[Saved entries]
/-- A message put on a port is read back, if the word written for its height stands for that height. -/
theorem p2dOfPort_p2dToPort (free : P2DPort) {m : P2DMsg}
    (hword : ∀ h, m = .one h ∨ m = .two h ∨ m = .three h → Config.heightFmt (word h) = h) :
    p2dOfPort (p2dToPort word free m) = some m := by
  cases m
  case one h => exact congrArg (fun k => some (P2DMsg.one k)) (hword h (.inl rfl))
  case two h => exact congrArg (fun k => some (P2DMsg.two k)) (hword h (.inr (.inl rfl)))
  case three h => exact congrArg (fun k => some (P2DMsg.three k)) (hword h (.inr (.inr rfl)))
  all_goals rfl

theorem d2pOfPort_d2pToPort (free : D2PPort) {m : D2PMsg}
    (hword : ∀ h, m = .height h → Config.heightFmt (word h) = h) :
    d2pOfPort (d2pToPort word free m) = m := by
  cases m with
  | height h => exact congrArg D2PMsg.height (hword h rfl)
  | unknown a b c d e => rfl

end

/-- Settles O26: the port holds the message, so it selects the message's row; the tags that hold none are named in
`p2dOfPort_eq_none_iff`. -/
theorem referenceCodingCarriesTheMessage : Obligations.ReferenceCodingCarriesTheMessage := by
  unfold Obligations.ReferenceCodingCarriesTheMessage
  refine ⟨fun word free m hword => ?_, fun word free m hword => ?_, p2dOfPort_eq_none_iff⟩
  · have hm := p2dOfPort_p2dToPort free hword
    exact ⟨hm, answer_congr (decode_p2dEncPort hm)⟩
  · have hm := d2pOfPort_d2pToPort free hword
    refine ⟨hm, answer_congr ?_⟩
    rw [decode_d2pEncPort, hm]

end Sys2Proof.Machine
end

section
/-! PROOF. The families of 20_memory and 70_reset_and_hazards: what a step does with the next call, what a run of steps
answers, and what every step keeps. -/

namespace Sys2Proof.Machine

/-! ## One step -/

section
variable {c : Call} {cs : List Call} {r : List Output}

theorem step_of_decode {i : Instr} (hd : decode c = .ok i) :
    step { calls := c :: cs, results := r } = exec i { calls := cs, results := r } := by
  rw [step_call, hd]

theorem step_of_reject {why : Reject} (hd : decode c = .error why) :
    step { calls := c :: cs, results := r } = .refused (.rejected why) := by
  rw [step_call, hd]

end

theorem step_idle {s : State} (h : s.calls = []) : step s = .next s := by
  obtain ⟨_, results⟩ := s
  subst h
  rfl

/-- What a step that completes has done: nothing, with no call pending, or it took the oldest call and delivered the
output of the row that call selects. -/
theorem step_eq_next_cases {s t : State} (h : step s = .next t) :
    t = s ∨ ∃ c i out, decode c = .ok i ∧ (∀ u, exec i u = deliver out u) ∧
      s.calls = c :: t.calls ∧ t.results = s.results ++ [out] := by
  obtain ⟨_ | ⟨c, cs⟩, results⟩ := s
  · rw [step_idle rfl, Host.Outcome.next.injEq] at h
    exact .inl h.symm
  · cases hd : decode c with
    | error why =>
      rw [step_of_reject hd] at h
      cases h
    | ok i =>
      obtain ⟨out, hexec⟩ := exists_exec_eq_deliver i
      rw [step_of_decode hd, hexec, deliver_eq, Host.Outcome.next.injEq] at h
      subst h
      exact .inr ⟨c, i, out, hd, hexec, rfl, rfl⟩

/-- Settles O33: with no call to fetch, `step` answers the state it was given. -/
theorem nothingHappensWithoutACall : Obligations.NothingHappensWithoutACall := by
  unfold Obligations.NothingHappensWithoutACall
  exact fun _ h => step_idle h

/-- Settles O27: `fetch` takes the call off the list, and `step` runs the row it selects in the state that is left. -/
theorem stepRunsTheDecodedInstruction : Obligations.StepRunsTheDecodedInstruction := by
  unfold Obligations.StepRunsTheDecodedInstruction
  rintro ⟨_, results⟩ c cs i rfl hd
  exact step_of_decode hd

/-! ## A call that is refused -/

/-- A buffer of another length than seven is refused with that length. -/
theorem decodeBuffer_of_length_ne (select : Frame → Instr) {bytes : List Byte} (h : bytes.length ≠ 7) :
    decodeBuffer select bytes = .error (.wrongLength bytes.length) := by
  rw [decodeBuffer, (frameOfBytes_eq_none_iff bytes).2 h]

theorem decodeBuffer_frameBytes (select : Frame → Instr) (f : Frame) :
    decodeBuffer select (frameBytes f) = .ok (select f) := by
  rw [decodeBuffer, frameOfBytes_frameBytes]

theorem decode_p2dEncPort_of_noSuchTag {p : P2DPort} (h : p.kind ∈ ([0, 5, 9, 13, 14] : List (BitVec 4))) :
    decode (.p2dEncPort p) = .error (.noSuchTag p.kind) := by
  rw [decode, (p2dOfPort_eq_none_iff p).2 h]

/-- The calls that are not presentable: a buffer of another length than seven, and a tag without a constructor. -/
theorem presentable_eq_false_iff (c : Call) : presentable c = false ↔
    (∃ bytes : List Byte, bytes.length ≠ 7 ∧
      (c = .p2dDecBuffer bytes ∨ c = .d2pDecBuffer bytes ∨ c = .validateBuffer bytes)) ∨
    (∃ p : P2DPort, p.kind ∈ ([0, 5, 9, 13, 14] : List (BitVec 4)) ∧ c = .p2dEncPort p) := by
  cases c
  case p2dEncPort p =>
    rw [presentable, Bool.not_eq_false', decide_eq_true_iff]
    simp
  all_goals simp [presentable]

/-- A step is refused exactly when its call is not presentable, for any other call completes. -/
theorem step_refused_iff (c : Call) (cs : List Call) (r : List Output) :
    (∃ why, step { calls := c :: cs, results := r } = .refused why) ↔ presentable c = false := by
  cases hd : decode c with
  | error why =>
    have hp : ¬ presentable c = true := fun hp => by
      obtain ⟨i, hi⟩ := (exists_decode_eq_ok_iff c).2 hp
      rw [hd] at hi
      cases hi
    exact iff_of_true ⟨_, step_of_reject hd⟩ (Bool.eq_false_iff.2 hp)
  | ok i =>
    obtain ⟨out, -, hstep⟩ := exists_output_of_decode hd
    have hp : presentable c = true := (exists_decode_eq_ok_iff c).1 ⟨i, hd⟩
    simp [hstep cs r, hp]

/-- Settles O29: `decode` names the length or the tag it refuses, and no call but those that hold one is refused. -/
theorem onlyMalformedInputIsRefused : Obligations.OnlyMalformedInputIsRefused := by
  unfold Obligations.OnlyMalformedInputIsRefused
  rintro ⟨_, results⟩ cs
  refine ⟨fun bytes hlen => ⟨?_, ?_, ?_⟩, ?_, ?_, fun f => ⟨?_, ?_, ?_⟩⟩
  · rintro rfl
    exact step_of_reject (decodeBuffer_of_length_ne selectP2DDec hlen)
  · rintro rfl
    exact step_of_reject (decodeBuffer_of_length_ne selectD2PDec hlen)
  · rintro rfl
    exact step_of_reject (decodeBuffer_of_length_ne Instr.validate hlen)
  · rintro p hp rfl
    exact step_of_reject (decode_p2dEncPort_of_noSuchTag hp)
  · rintro c rfl
    exact (step_refused_iff c cs results).trans (presentable_eq_false_iff c)
  · exact answer_congr (decodeBuffer_frameBytes selectP2DDec f)
  · exact answer_congr (decodeBuffer_frameBytes selectD2PDec f)
  · exact answer_congr (decodeBuffer_frameBytes Instr.validate f)

/-! ## A run of steps -/

theorem core_run_succ_of_step {k : Nat} {s t : State} (h : step s = .next t) :
    Host.Core.run Sys2Proof.core (k + 1) s = Host.Core.run Sys2Proof.core k t := by
  have hcore : Sys2Proof.core.step s = .next t := h
  simp only [Host.Core.run, hcore]

/-- The run over all pending calls appends the answer that each call gets alone, in the order of the calls. -/
theorem core_run_calls (cs : List Call) (hcs : ∀ c ∈ cs, presentable c = true) (r : List Output) :
    ∃ outs, cs.map answer = outs.map some ∧
      Host.Core.run Sys2Proof.core cs.length { calls := cs, results := r } =
        .next { calls := [], results := r ++ outs } := by
  induction cs generalizing r with
  | nil => exact ⟨[], rfl, by rw [List.append_nil]; rfl⟩
  | cons c cs ih =>
    obtain ⟨hc, hcs⟩ := List.forall_mem_cons.1 hcs
    obtain ⟨i, hd⟩ := (exists_decode_eq_ok_iff c).2 hc
    obtain ⟨out, hanswer, hstep⟩ := exists_output_of_decode hd
    obtain ⟨outs, hanswers, hrun⟩ := ih hcs (r ++ [out])
    refine ⟨out :: outs, by simp [hanswer, hanswers], ?_⟩
    rw [List.length_cons, core_run_succ_of_step (hstep cs r), hrun, List.append_assoc, List.singleton_append]

/-- Settles O32: by induction on the pending calls, each of which appends the output it is answered alone. -/
theorem eachCallIsAnsweredAsIfAlone : Obligations.EachCallIsAnsweredAsIfAlone := by
  unfold Obligations.EachCallIsAnsweredAsIfAlone
  exact fun s hs => core_run_calls s.calls hs s.results

/-! ## The outputs that an instruction can deliver -/

theorem deliver_inj {out out' : Output} {s : State} : deliver out s = deliver out' s ↔ out = out' := by
  simp

/-- Every frame an instruction delivers has both markers: the frame builder and the `Unknown` rows write them. -/
theorem structurallyValid_of_exec {i : Instr} {g : Frame} {s : State} (he : exec i s = deliver (.frame g) s) :
    structurallyValid g := by
  cases i <;> cases deliver_inj.1 he <;> exact ⟨rfl, rfl⟩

■ **TASK DETAILS**
Using the data above, return every line that contains the string "kind".

■ **WORKED SOLUTION**
theorem decode_p2dEncPort_of_noSuchTag {p : P2DPort} (h : p.kind ∈ ([0, 5, 9, 13, 14] : List (BitVec 4))) :
    decode (.p2dEncPort p) = .error (.noSuchTag p.kind) := by
    (∃ p : P2DPort, p.kind ∈ ([0, 5, 9, 13, 14] : List (BitVec 4)) ∧ c = .p2dEncPort p) := by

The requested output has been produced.